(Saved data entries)
- Opening Delimiter -
-- ==== Sys2Proof/WellFormed.lean ====
section
/-! DEFINITION. Which instructions are well formed: a slot's fields are a legal encoding of its form (R56-R61). A
scanline row and a move of the host complex or of an engine carry no field of their own, and are well formed; the
fields of a scanline slot are checked by `decodeSl` and those of a packet by the packet's meaning (R451, R102). -/

namespace Sys2Proof

open Sys2Proof.Machine

/-- The fields that tell a form from another one of its class and opcode, beside those that it fixes: UMOV.imm and UMOV.hi
have their immediate (R175), and A = 63 is MXDEF's release form (R313). -/
def chosen (f : Form) (cls : Nat) (w : Slot) : Bool :=
  match cls, f.op, f.a with
  | 0, 0x12, .fix _ => w.imm.isSome
  | 5, 0, .reg .. => w.a != 63
  | _, _, _ => true

/-- Well-formedness, for every row. -/
def Instr.wf (i : Instr) : Bool :=
  match slotOf i with
  | some (f, cls, w) => chosen f cls w && slotOk f w
  | none => true

end Sys2Proof
end

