-- ==== Sys2Proof/Certificates/Slice0/Obligations.lean ====
section
/-! DEFINITION. What the provers are to prove: one proposition for each entry of OBLIGATIONS.json, from the numbered rules of
spec/. -/

open Sys2Proof Sys2Proof.Machine Sys2Proof.Safety

/-! ## Uniform slots (R165-R178) -/

/-- R171: the integer forms of the U class that take two operands and touch no carry write their result to s(d), 2 ck after
issue (R71), poisoned if an operand is (R75); no flag is raised (R168). -/
def Obligations.UniformIntegerResult : Prop :=
  ∀ e ∈ ([(.umulhS, false, fun x y => BitVec.ofInt 32 (x.toInt * y.toInt / 2 ^ 32)),
      (.umulhU, false, fun x y => BitVec.ofNat 32 (x.toNat * y.toNat / 2 ^ 32)),
      (.uand, false, fun x y => x &&& y), (.uor, false, fun x y => x ||| y), (.uxor, false, fun x y => x ^^^ y),
      (.ushl, true, shiftLeft), (.ushr, true, shiftRight), (.usar, true, shiftArith),
      (.uminS, false, fun x y => if x.toInt ≤ y.toInt then x else y), (.uminU, false, fun x y => if x.toNat ≤ y.toNat then x else y),
      (.umaxS, false, fun x y => if y.toInt ≤ x.toInt then x else y), (.umaxU, false, fun x y => if y.toNat ≤ x.toNat then x else y),
      (.ubfx, true, bitField)]
      : List ((Slot → Instr) × Bool × (Word → Word → Word))),
  ∀ q : Taken, q.ready (e.1 q.w) → q.on →
    q.yields (e.1 q.w) [.result 2 [.s q.d ⟨e.2.2 (q.s32 q.a).val (q.uy e.2.1).val, (q.s32 q.a).poison || (q.uy e.2.1).poison⟩]] 0

/-- R171-R173: UADD and USUB with their carry predicate and with saturation, and UMUL. -/
def Obligations.UniformCarryAndSaturation : Prop :=
  (∀ e ∈ ([(.uadd, fun x y c => (BitVec.ofNat 32 (x.toNat + y.toNat + c), decide (x.toNat + y.toNat + c ≥ 2 ^ 32)),
        fun x y => x.toInt + y.toInt),
      (.usub, fun x y c => (BitVec.ofInt 32 ((x.toNat : Int) - y.toNat - c), decide (x.toNat < y.toNat + c)),
        fun x y => x.toInt - y.toInt)]
      : List ((Slot → Instr) × (Word → Word → Nat → Word × Bool) × (Word → Word → Int))),
    ∀ q : Taken, q.ready (e.1 q.w) → q.on →
      let m := q.sc.mod
      let x := (q.s32 q.a).val
      let y := (q.uy false).val
      let po := (q.s32 q.a).poison || (q.uy false).poison
      let n := m.creg.toNat % 8
      let cin : PBit := if m.creg.getLsbD 3 then spreg q.g q.path n else ⟨false, false⟩
      (m.sat = false → m.cv = false → q.yields (e.1 q.w) [.result 2 [.s q.d ⟨(e.2.1 x y 0).1, po⟩]] 0)
      ∧ (m.sat = false → m.cv = true →
          q.yields (e.1 q.w) [.result 2 [.s q.d ⟨(e.2.1 x y (if cin.val then 1 else 0)).1, po || cin.poison⟩,
            .sp n ⟨(e.2.1 x y (if cin.val then 1 else 0)).2, po || cin.poison⟩]] 0)
      ∧ (m.sat = true → q.yields (e.1 q.w) [.result 2 [.s q.d ⟨(clampInt32 (e.2.2 x y)).1, po⟩]]
          (unlessPoison po (if (clampInt32 (e.2.2 x y)).2 then fSAT else 0))))
  ∧ ∀ q : Taken, q.ready (.umul q.w) → q.on →
      let x := (q.s32 q.a).val
      let y := (q.uy false).val
      let po := (q.s32 q.a).poison || (q.uy false).poison
      (q.sc.mod.sat = false → q.yields (.umul q.w) [.result 2 [.s q.d ⟨BitVec.ofNat 32 (x.toNat * y.toNat), po⟩]] 0)
      ∧ (q.sc.mod.sat = true → q.yields (.umul q.w) [.result 2 [.s q.d ⟨(clampInt32 (x.toInt * y.toInt)).1, po⟩]]
          (unlessPoison po (if (clampInt32 (x.toInt * y.toInt)).2 then fSAT else 0)))
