-- ==== Sys2Proof/Laws/PerInstr.lean ====
section
/-! SUPPORT. For every row that is a slot: its well-formed fields select it among the rows of its class and opcode (R52, R77). -/

namespace Sys2Proof.Laws.EncodingRoundTrip

open Sys2Proof.Machine

/-- A well-formed slot's class, opcode and fields select its own row, which makes it again. -/
def Statement (i : Instr) : Prop :=
  ∀ f cls w, slotOf i = some (f, cls, w) → i.wf = true →
    ∃ r, rowAt cls f.op ⟨w.d, w.a, w.b, w.imm.isSome⟩ = some r ∧ r.form = f ∧ r.make w = i

/-- From a row that the fields select. -/
theorem of_row {i : Instr} {f : Form} {cls : Nat} {w : Slot} {mk : Slot → Instr} (h : slotOf i = some (f, cls, w))
    (hr : (chosen f cls w && slotOk f w) = true → rowAt cls f.op ⟨w.d, w.a, w.b, w.imm.isSome⟩ = some ⟨f, mk⟩) (hi : mk w = i) :
    Statement i := by
  intro f' cls' w' h' hw
  obtain ⟨rfl, rfl, rfl⟩ : f = f' ∧ cls = cls' ∧ w = w' := by simpa [h] using h'
  exact ⟨_, hr (by simpa [Instr.wf, h] using hw), rfl, hi⟩

/-- The fields that a form fixes. -/
theorem fix_a {f : Form} {cls n : Nat} {w : Slot} (hf : f.a = .fix n) (h : (chosen f cls w && slotOk f w) = true) : w.a.toNat = n := by
  simp [slotOk, hf, opdOk] at h
  exact h.2.1.1.1.2
theorem fix_d {f : Form} {cls n : Nat} {w : Slot} (hf : f.d = .fix n) (h : (chosen f cls w && slotOk f w) = true) : w.d.toNat = n := by
  simp [slotOk, hf, opdOk] at h
  exact h.2.1.1.1.1
theorem low_d {f : Form} {cls n : Nat} {w : Slot} (hf : f.d = .low4 n) (h : (chosen f cls w && slotOk f w) = true) : w.d.toNat / 16 = n := by
  simp [slotOk, hf, opdOk] at h
  exact h.2.1.1.1.1
theorem fix_imm {f : Form} {cls : Nat} {w : Slot} (hf : f.imm = .none) (h : (chosen f cls w && slotOk f w) = true) : w.imm = none := by
  cases hm : w.imm with
  | none => rfl
  | some x => simp [slotOk, hf, hm, immOk] at h
theorem fix_b {f : Form} {cls n : Nat} {w : Slot} (hf : f.b = .fix n) (hi : f.imm = .none) (h : (chosen f cls w && slotOk f w) = true) :
    w.b.toNat = n := by
  have hm := fix_imm hi h
  simp [slotOk, hf, hm, opdOk] at h
  exact h.2.1.2

/-- Of a row that is no slot. -/
theorem of_none {i : Instr} (h : slotOf i = none) : Statement i := by
  intro f cls w h'
  simp [h] at h'
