-- ==== Sys2Proof/Laws/State.lean ====
section
/-! SUPPORT. The updates of State: what each leaves alone, field by field, and what it reads as afterwards. -/

namespace Sys2Proof.Laws

open Sys2Proof.Machine

/-! ## An update of one table reads as written, and leaves its other entries alone -/

/-- Setting an entry to a value other than the default, whatever the table. -/
theorem tget_tput_some {α : Type} [DecidableEq α] (d : α) (t : Tbl α) (k : Nat) (v : α) (hv : v ≠ d) :
    tget d (tput d t k v) k = v := by
  induction t with
  | nil => simp [tput, hv, tget]
  | cons e t ih =>
    obtain ⟨k', w⟩ := e
    simp only [tput]
    split
    · simp [tget]
    · split
      · simp [tget]
      · rename_i h1 h2
        simp only [tget]
        rw [if_neg (by omega), if_neg (by omega)]
        exact ih

@[simp] theorem getGroup_putGroup (s : State) (n : Nat) (g : Group) : getGroup (putGroup s n g) n = some g :=
  tget_tput_some none s.groups n (some g) (by simp)

@[simp] theorem getChild_putChild (s : State) (n : Nat) (c : Child) : getChild (putChild s n c) n = some c :=
  tget_tput_some none s.children n (some c) (by simp)

theorem getCtx_putCtx (s : State) (n : Nat) (x : Context) (h : tblWf ({} : Context) s.ctxs = true) :
    getCtx (putCtx s n x) n = x :=
  tget_tput ({} : Context) s.ctxs n x h

theorem getQueue_putQueue (s : State) (n : Nat) (x : Queue) (h : tblWf ({} : Queue) s.queues = true) :
    getQueue (putQueue s n x) n = x :=
  tget_tput ({} : Queue) s.queues n x h

theorem getCore_putCore (s : State) (n : Nat) (x : Core) (h : tblWf ({} : Core) s.cores = true) :
    getCore (putCore s n x) n = x :=
  tget_tput ({} : Core) s.cores n x h

theorem getSeq_putSeq (s : State) (n : Nat) (x : Seq) (h : tblWf ({} : Seq) s.seqs = true) :
    getSeq (putSeq s n x) n = x :=
  tget_tput ({} : Seq) s.seqs n x h

theorem getBank_putBank (s : State) (n : Nat) (x : Bank) (h : tblWf ({} : Bank) s.banks = true) :
    getBank (putBank s n x) n = x :=
  tget_tput ({} : Bank) s.banks n x h

theorem getHead_putHead (s : State) (n : Nat) (x : Head) (h : tblWf ({} : Head) s.heads = true) :
    getHead (putHead s n x) n = x :=
  tget_tput ({} : Head) s.heads n x h

theorem getLink_putLink (s : State) (n : Nat) (x : Link) (h : tblWf ({} : Link) s.links = true) :
    getLink (putLink s n x) n = x :=
  tget_tput ({} : Link) s.links n x h

theorem getSl_putSl (s : State) (n : Nat) (x : SlCore) (h : tblWf ({} : SlCore) s.slcores = true) :
    getSl (putSl s n x) n = x :=
  tget_tput ({} : SlCore) s.slcores n x h

theorem getGroup_putGroup_ne (s : State) (n m : Nat) (x : Group) (h : tblWf none s.groups = true) (hm : m ≠ n) :
    getGroup (putGroup s n x) m = getGroup s m := tget_tput_ne none s.groups n m (some x) h hm

theorem getCtx_putCtx_ne (s : State) (n m : Nat) (x : Context) (h : tblWf ({} : Context) s.ctxs = true) (hm : m ≠ n) :
    getCtx (putCtx s n x) m = getCtx s m := tget_tput_ne ({} : Context) s.ctxs n m x h hm

theorem getQueue_putQueue_ne (s : State) (n m : Nat) (x : Queue) (h : tblWf ({} : Queue) s.queues = true) (hm : m ≠ n) :
    getQueue (putQueue s n x) m = getQueue s m := tget_tput_ne ({} : Queue) s.queues n m x h hm

theorem getCore_putCore_ne (s : State) (n m : Nat) (x : Core) (h : tblWf ({} : Core) s.cores = true) (hm : m ≠ n) :
    getCore (putCore s n x) m = getCore s m := tget_tput_ne ({} : Core) s.cores n m x h hm

theorem getSeq_putSeq_ne (s : State) (n m : Nat) (x : Seq) (h : tblWf ({} : Seq) s.seqs = true) (hm : m ≠ n) :
    getSeq (putSeq s n x) m = getSeq s m := tget_tput_ne ({} : Seq) s.seqs n m x h hm

theorem getBank_putBank_ne (s : State) (n m : Nat) (x : Bank) (h : tblWf ({} : Bank) s.banks = true) (hm : m ≠ n) :
    getBank (putBank s n x) m = getBank s m := tget_tput_ne ({} : Bank) s.banks n m x h hm

theorem getChild_putChild_ne (s : State) (n m : Nat) (x : Child) (h : tblWf none s.children = true) (hm : m ≠ n) :
    getChild (putChild s n x) m = getChild s m := tget_tput_ne none s.children n m (some x) h hm

theorem getHead_putHead_ne (s : State) (n m : Nat) (x : Head) (h : tblWf ({} : Head) s.heads = true) (hm : m ≠ n) :
    getHead (putHead s n x) m = getHead s m := tget_tput_ne ({} : Head) s.heads n m x h hm

theorem getLink_putLink_ne (s : State) (n m : Nat) (x : Link) (h : tblWf ({} : Link) s.links = true) (hm : m ≠ n) :
    getLink (putLink s n x) m = getLink s m := tget_tput_ne ({} : Link) s.links n m x h hm

theorem getSl_putSl_ne (s : State) (n m : Nat) (x : SlCore) (h : tblWf ({} : SlCore) s.slcores = true) (hm : m ≠ n) :
    getSl (putSl s n x) m = getSl s m := tget_tput_ne ({} : SlCore) s.slcores n m x h hm

/-! ## Changing an entry is reading it and writing it -/

@[simp] theorem modCtx_eq (s : State) (n : Nat) (f : Context → Context) : modCtx s n f = putCtx s n (f (getCtx s n)) := rfl

@[simp] theorem modQueue_eq (s : State) (n : Nat) (f : Queue → Queue) : modQueue s n f = putQueue s n (f (getQueue s n)) := rfl

@[simp] theorem modCore_eq (s : State) (n : Nat) (f : Core → Core) : modCore s n f = putCore s n (f (getCore s n)) := rfl

@[simp] theorem modSeq_eq (s : State) (n : Nat) (f : Seq → Seq) : modSeq s n f = putSeq s n (f (getSeq s n)) := rfl

@[simp] theorem modHead_eq (s : State) (n : Nat) (f : Head → Head) : modHead s n f = putHead s n (f (getHead s n)) := rfl

@[simp] theorem modLink_eq (s : State) (n : Nat) (f : Link → Link) : modLink s n f = putLink s n (f (getLink s n)) := rfl

@[simp] theorem modSl_eq (s : State) (n : Nat) (f : SlCore → SlCore) : modSl s n f = putSl s n (f (getSl s n)) := rfl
- Closing Delimiter -
*WHAT THE TASK REQUIRES*.
Which lines in the data above hold the word "creg"? Return each of them.

*RESPONSE BELOW*.
      let n := m.creg.toNat % 8
      let cin : PBit := if m.creg.getLsbD 3 then spreg q.g q.path n else ⟨false, false⟩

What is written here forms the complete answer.